Saved data entries
-- ==== Sys2Proof/Certificates/Slice0/Obligations.lean ====
section
/-! DEFINITION. The statements for the provers. -/

open Sys2Proof Sys2Proof.Machine Sys2Proof.Claims

/-! The queue of commands, reset, memory. -/

/-- A step takes the command at the front of the queue, with the queue's rest; on an empty queue the module idles (the model's
choice: log 5). -/
def Obligations.StepTakesTheFrontCommand : Prop :=
  (∀ (s : State) (i : Instr) (q : List Instr), s.pending = i :: q → step s = exec i { s with pending := q })
  ∧ ∀ s : State, s.pending = [] → step s = .next s

/-- Right after reset every field of every register holds the value of the Reset column of its map (R435). Right after reset no
command waits, memory lists nothing and is canonical, every core is idle with empty registers, and every channel is idle. -/
def Obligations.ResetLeavesTheStatedValues : Prop :=
  (∀ (a : Nat) (p : RegAt), a % 8 = 0 → locate a = some p → ∀ r ∈ regRows p,
     fget (regWord State.reset a) r.fld = r.reset)
  ∧ (State.reset.pending = [] ∧ Memory.wf State.reset.mem = true ∧ (∀ a, mget State.reset.mem a = memDefault)
     ∧ State.reset.poison = [] ∧ State.reset.outbox = []
     ∧ (∀ c : CoreId, coreState State.reset c.die.val c.n.val = stIDLE ∧ pcOf State.reset c.die.val c.n.val = 0
         ∧ (∀ k, xget (coreAt State.reset c) k = 0) ∧ (∀ k, aget (coreAt State.reset c) k = Desc.zero)
         ∧ (coreAt State.reset c).hold = none ∧ ∀ k < 64, semVal State.reset c.die.val c.n.val k = 0)
     ∧ ∀ (d : Die) (cl : Cl) (k : Fin 32), chanState State.reset d.val cl.val k.val = 0
         ∧ getChan State.reset d.val cl.val k.val = ChanSt.reset)

/-- Every step keeps memory in its canonical form. -/
def Obligations.MemoryStaysCanonical : Prop :=
  ∀ s t : State, Memory.wf s.mem = true → step s = .next t → Memory.wf t.mem = true

/-- A command at a die or a row that the part does not have stops, and names why. -/
def Obligations.AbsentUnitsStop : Prop :=
  (∀ (i : Instr) (s : State) (d : Die), dieOf i = some d → ndie s ≤ d.val → exec i s = .fault .noSuchUnit)
  ∧ (∀ (s : State) (r : Fin 6), nrow s ≤ r.val →
      exec (.laserFail r) s = .fault .noSuchUnit ∧ exec (.latchOpen r) s = .fault .noSuchUnit
        ∧ exec (.latchClose r) s = .fault .noSuchUnit)

/-- The word of every well-formed core instruction decodes to it, and what decodes is well formed. -/
def Obligations.CoreWordsRoundTrip : Prop :=
  (∀ (i : Instr) (c : CoreId), coreOf i = some c → wellFormed i = true → ∃ w, encode i = some w ∧ decode c w = some i)
  ∧ ∀ (c : CoreId) (w : BitVec 128) (i : Instr), decode c w = some i → coreOf i = some c ∧ wellFormed i = true

/-! Issue. -/

/-- Nothing of a core's program happens outside RUN, while an issue is held, or while requests sent before a reset are unanswered
(R63, R95, R96). With WEN set and its semaphore at 0 an instruction is held at issue, and nothing else happens (R66). The end
of a wait for a semaphore, for a full engine queue or for the condition of R73 tries the held instruction again (R63, R66,
R71, R73); without such a hold nothing happens. -/
def Obligations.IssueStopsHoldsAndResumes : Prop :=
  (∀ (i : Instr) (c : CoreId) (s : State), coreOf i = some c → dieOk s c.die.val = true →
     (coreState s c.die.val c.n.val ≠ stRUN ∨ (coreAt s c).hold.isSome = true ∨ (coreAt s c).orphans ≠ []) →
     exec i s = .next s)
  ∧ (∀ (i : Instr) (c : CoreId) (s : State), coreOf i = some c → Running s c → pcBacked (pcOf s c.die.val c.n.val) = true →
       fetchOk s c.die.val c.n.val (pcOf s c.die.val c.n.val) = true → (hdrOf i).wen = true → semVal s c.die.val c.n.val (hdrOf i).wsem.toNat = 0 →
       ∃ t, exec i s = .next t
         ∧ coreAt t c = { coreAt s c with hold := some ⟨.sem, i⟩, ibuf := (coreAt t c).ibuf }
         ∧ OtherCores s t c ∧ t = { s with cores := t.cores })
  ∧ (∀ (c : CoreId) (s : State), dieOk s c.die.val = true →
       ∀ p ∈ [(Instr.semaphoreWaitRelease c, HoldWhy.sem), (Instr.engineQueueFree c, HoldWhy.queue),
           (Instr.fenceRelease c, HoldWhy.fence)],
         (∀ i, (coreAt s c).hold = some ⟨p.2, i⟩ → coreOf i = some c → coresClocked s c.die.val = true →
           ∃ t, exec p.1 s = .next t
             ∧ exec i (setCore s c.die.val c.n.val { coreAt s c with hold := none }) = .next t)
         ∧ ((∀ i, (coreAt s c).hold ≠ some ⟨p.2, i⟩) → exec p.1 s = .next s))
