-- ==== Sys2Proof/Laws/Registers.lean ====
section
/-! SUPPORT. Registers: what a field reads after a field has been written, and what a register reads after another. -/

namespace Sys2Proof.Machine

@[simp] theorem regWord_setReg_same (s : State) (a : Nat) (w : Word) : regWord (setReg s a w) a = w := by
  simp [regWord, setReg]

/-- A register that is not written. -/
theorem regWord_setReg_other (s : State) {a b : Nat} (w : Word) (h : b ≠ a) : regWord (setReg s a w) b = regWord s b := by
  simp [regWord, setReg, tlookup_tset_other _ _ h]

/-- A register other than the field's. -/
theorem regWord_wf_other (s : State) {b a : Nat} {f : Fld} (v : Nat) (h : a ≠ b + f.off) :
    regWord (wf s b f v) a = regWord s a := regWord_setReg_other s _ h

/-- A register other than the counter. -/
theorem regWord_bump_other (s : State) {b a : Nat} {f : Fld} (k : Nat) (h : a ≠ b + f.off) :
    regWord (bump s b f k) a = regWord s a := regWord_setReg_other s _ h

/-- The counter itself. -/
@[simp] theorem regWord_bump_same (s : State) (b : Nat) (f : Fld) (k : Nat) :
    regWord (bump s b f k) (b + f.off) = regWord s (b + f.off) + BitVec.ofNat 64 k := regWord_setReg_same _ _ _

@[simp] theorem regWord_wf_same (s : State) (b : Nat) (f : Fld) (v : Nat) :
    regWord (wf s b f v) (b + f.off) = fset (regWord s (b + f.off)) f v := regWord_setReg_same _ _ _

/-- Bit `i` of a register word after a field has been written. -/
theorem getLsbD_fset (w : Word) (f : Fld) (v i : Nat) (hf : f.lo + f.width ≤ 64) :
    (fset w f v).getLsbD i =
      if f.lo ≤ i ∧ i < f.lo + f.width then v.testBit (i - f.lo) else w.getLsbD i := by
  by_cases hi : i < 64
  · have hm : (BitVec.ofNat 64 (2 ^ f.width - 1) <<< f.lo).getLsbD i = decide (f.lo ≤ i ∧ i < f.lo + f.width) := by
      simp only [BitVec.getLsbD_shiftLeft, BitVec.getLsbD_ofNat, Nat.testBit_two_pow_sub_one]
      by_cases h1 : i < f.lo
      · have : ¬ f.lo ≤ i := by omega
        simp [h1, this]
      · have h2 : i - f.lo < 64 := by omega
        have h3 : f.lo ≤ i := by omega
        have h4 : (i - f.lo < f.width) = (i < f.lo + f.width) := by
          apply propext; omega
        simp [h1, hi, h2, h3, h4]
    unfold fset fmask
    simp only [BitVec.getLsbD_or, BitVec.getLsbD_and, BitVec.getLsbD_not, hm, BitVec.getLsbD_shiftLeft, BitVec.getLsbD_ofNat]
    by_cases h : f.lo ≤ i ∧ i < f.lo + f.width
    · have h2 : ¬ i < f.lo := by omega
      have h3 : i - f.lo < 64 := by omega
      simp [h, hi, h2, h3]
    · simp [h, hi]
  · have : ¬ (f.lo ≤ i ∧ i < f.lo + f.width) := by omega
    simp [this, BitVec.getLsbD_of_ge _ _ (Nat.le_of_not_lt hi)]

/-- Bit `i` of a field's value. -/
theorem testBit_fget (w : Word) (f : Fld) (i : Nat) : (fget w f).testBit i = (decide (i < f.width) && w.getLsbD (f.lo + i)) := by
  simp [fget, BitVec.getLsbD]

/-- A field reads what was written to it, cut to its width. -/
theorem fget_fset_same (w : Word) (f : Fld) (v : Nat) (hf : f.lo + f.width ≤ 64) : fget (fset w f v) f = v % 2 ^ f.width := by
  apply Nat.eq_of_testBit_eq
  intro i
  rw [testBit_fget, getLsbD_fset _ _ _ _ hf, Nat.testBit_mod_two_pow]
  by_cases h : i < f.width
  · simp [h]
  · simp [h]

/-- A field that does not meet the one written. -/
theorem fget_fset_other (w : Word) (f g : Fld) (v : Nat) (hf : f.lo + f.width ≤ 64)
    (h : g.lo + g.width ≤ f.lo ∨ f.lo + f.width ≤ g.lo) : fget (fset w f v) g = fget w g := by
  apply Nat.eq_of_testBit_eq
  intro i
  rw [testBit_fget, testBit_fget, getLsbD_fset _ _ _ _ hf]
  by_cases hi : i < g.width
  · have : ¬ (f.lo ≤ g.lo + i ∧ g.lo + i < f.lo + f.width) := by omega
    rw [if_neg this]
  · simp [hi]

/-- A field just written. -/
theorem rf_wf_same (s : State) (b : Nat) (f : Fld) (v : Nat) (hf : f.lo + f.width ≤ 64) :
    rf (wf s b f v) b f = v % 2 ^ f.width := by
  simp [rf, fget_fset_same _ _ _ hf]

/-- A field of another register. -/
theorem rf_wf_reg (s : State) {b c : Nat} {f g : Fld} (v : Nat) (h : c + g.off ≠ b + f.off) :
    rf (wf s b f v) c g = rf s c g := by
  simp [rf, regWord_wf_other s v h]

/-- Another field of the same register. -/
theorem rf_wf_other (s : State) (b : Nat) (f g : Fld) (v : Nat) (hf : f.lo + f.width ≤ 64) (ho : g.off = f.off)
    (h : g.lo + g.width ≤ f.lo ∨ f.lo + f.width ≤ g.lo) : rf (wf s b f v) b g = rf s b g := by
  simp [rf, wf, ho, fget_fset_other _ _ _ _ hf h]

/-- A field of a register other than the counter. -/
theorem rf_bump_other (s : State) {b c : Nat} {f g : Fld} (k : Nat) (h : c + g.off ≠ b + f.off) :
    rf (bump s b f k) c g = rf s c g := by
  simp [rf, regWord_bump_other s k h]

/-- A field reads within its width. -/
theorem fget_lt (w : Word) (f : Fld) : fget w f < 2 ^ f.width := Nat.mod_lt _ (Nat.two_pow_pos _)

/-- Registers that are cleared read 0. -/
theorem regWord_clearRegs_mem (s : State) (b : Nat) (offs : List Nat) {o : Nat} (h : o ∈ offs) :
    regWord (clearRegs s b offs) (b + o) = 0 := by
  induction offs generalizing s with
  | nil => simp at h
  | cons p l ih =>
    unfold clearRegs
    rw [List.foldl_cons]
    by_cases hl : o ∈ l
    · exact ih _ hl
    · have hp : o = p := by simpa [hl] using h
      subst hp
      suffices ∀ t : State, regWord (l.foldl (fun s o => setReg s (b + o) 0) t) (b + o) = regWord t (b + o) by
        rw [this]; simp
      clear ih h
      induction l with
      | nil => intro t; rfl
      | cons q l ih =>
        intro t
        have hq : o ≠ q := fun e => hl (by simp [e])
        have hl' : o ∉ l := fun e => hl (by simp [e])
        rw [List.foldl_cons, ih hl', regWord_setReg_other _ _ (by omega)]

/-- Registers that are not cleared keep their value. -/
theorem regWord_clearRegs_other (s : State) (b : Nat) (offs : List Nat) {a : Nat} (h : ∀ o ∈ offs, a ≠ b + o) :
    regWord (clearRegs s b offs) a = regWord s a := by
  induction offs generalizing s with
  | nil => rfl
  | cons p l ih =>
    unfold clearRegs at *
    rw [List.foldl_cons, ih _ fun o ho => h o (by simp [ho]), regWord_setReg_other _ _ (h p (by simp))]

/-- Clearing registers touches nothing but registers. -/
theorem clearRegs_eq (s : State) (b : Nat) (offs : List Nat) :
    clearRegs s b offs = { s with regs := (clearRegs s b offs).regs } := by
  induction offs generalizing s with
  | nil => rfl
  | cons p l ih =>
    have e : clearRegs s b (p :: l) = clearRegs (setReg s (b + p) 0) b l := rfl
    rw [e, ih]
    rfl

@[simp] theorem clearRegs_mem (s : State) (b : Nat) (offs : List Nat) : (clearRegs s b offs).mem = s.mem := by
  rw [clearRegs_eq]

@[simp] theorem clearRegs_cores (s : State) (b : Nat) (offs : List Nat) : (clearRegs s b offs).cores = s.cores := by
  rw [clearRegs_eq]

@[simp] theorem clearRegs_secure (s : State) (b : Nat) (offs : List Nat) : (clearRegs s b offs).secure = s.secure := by
  rw [clearRegs_eq]

@[simp] theorem clearRegs_torter (s : State) (b : Nat) (offs : List Nat) : (clearRegs s b offs).torter = s.torter := by
  rw [clearRegs_eq]

end Sys2Proof.Machine
end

▸ Your instructions
Scan the lines above for "only", then copy every one that has it.

▸ Task result
      simp only [BitVec.getLsbD_shiftLeft, BitVec.getLsbD_ofNat, Nat.testBit_two_pow_sub_one]
    simp only [BitVec.getLsbD_or, BitVec.getLsbD_and, BitVec.getLsbD_not, hm, BitVec.getLsbD_shiftLeft, BitVec.getLsbD_ofNat]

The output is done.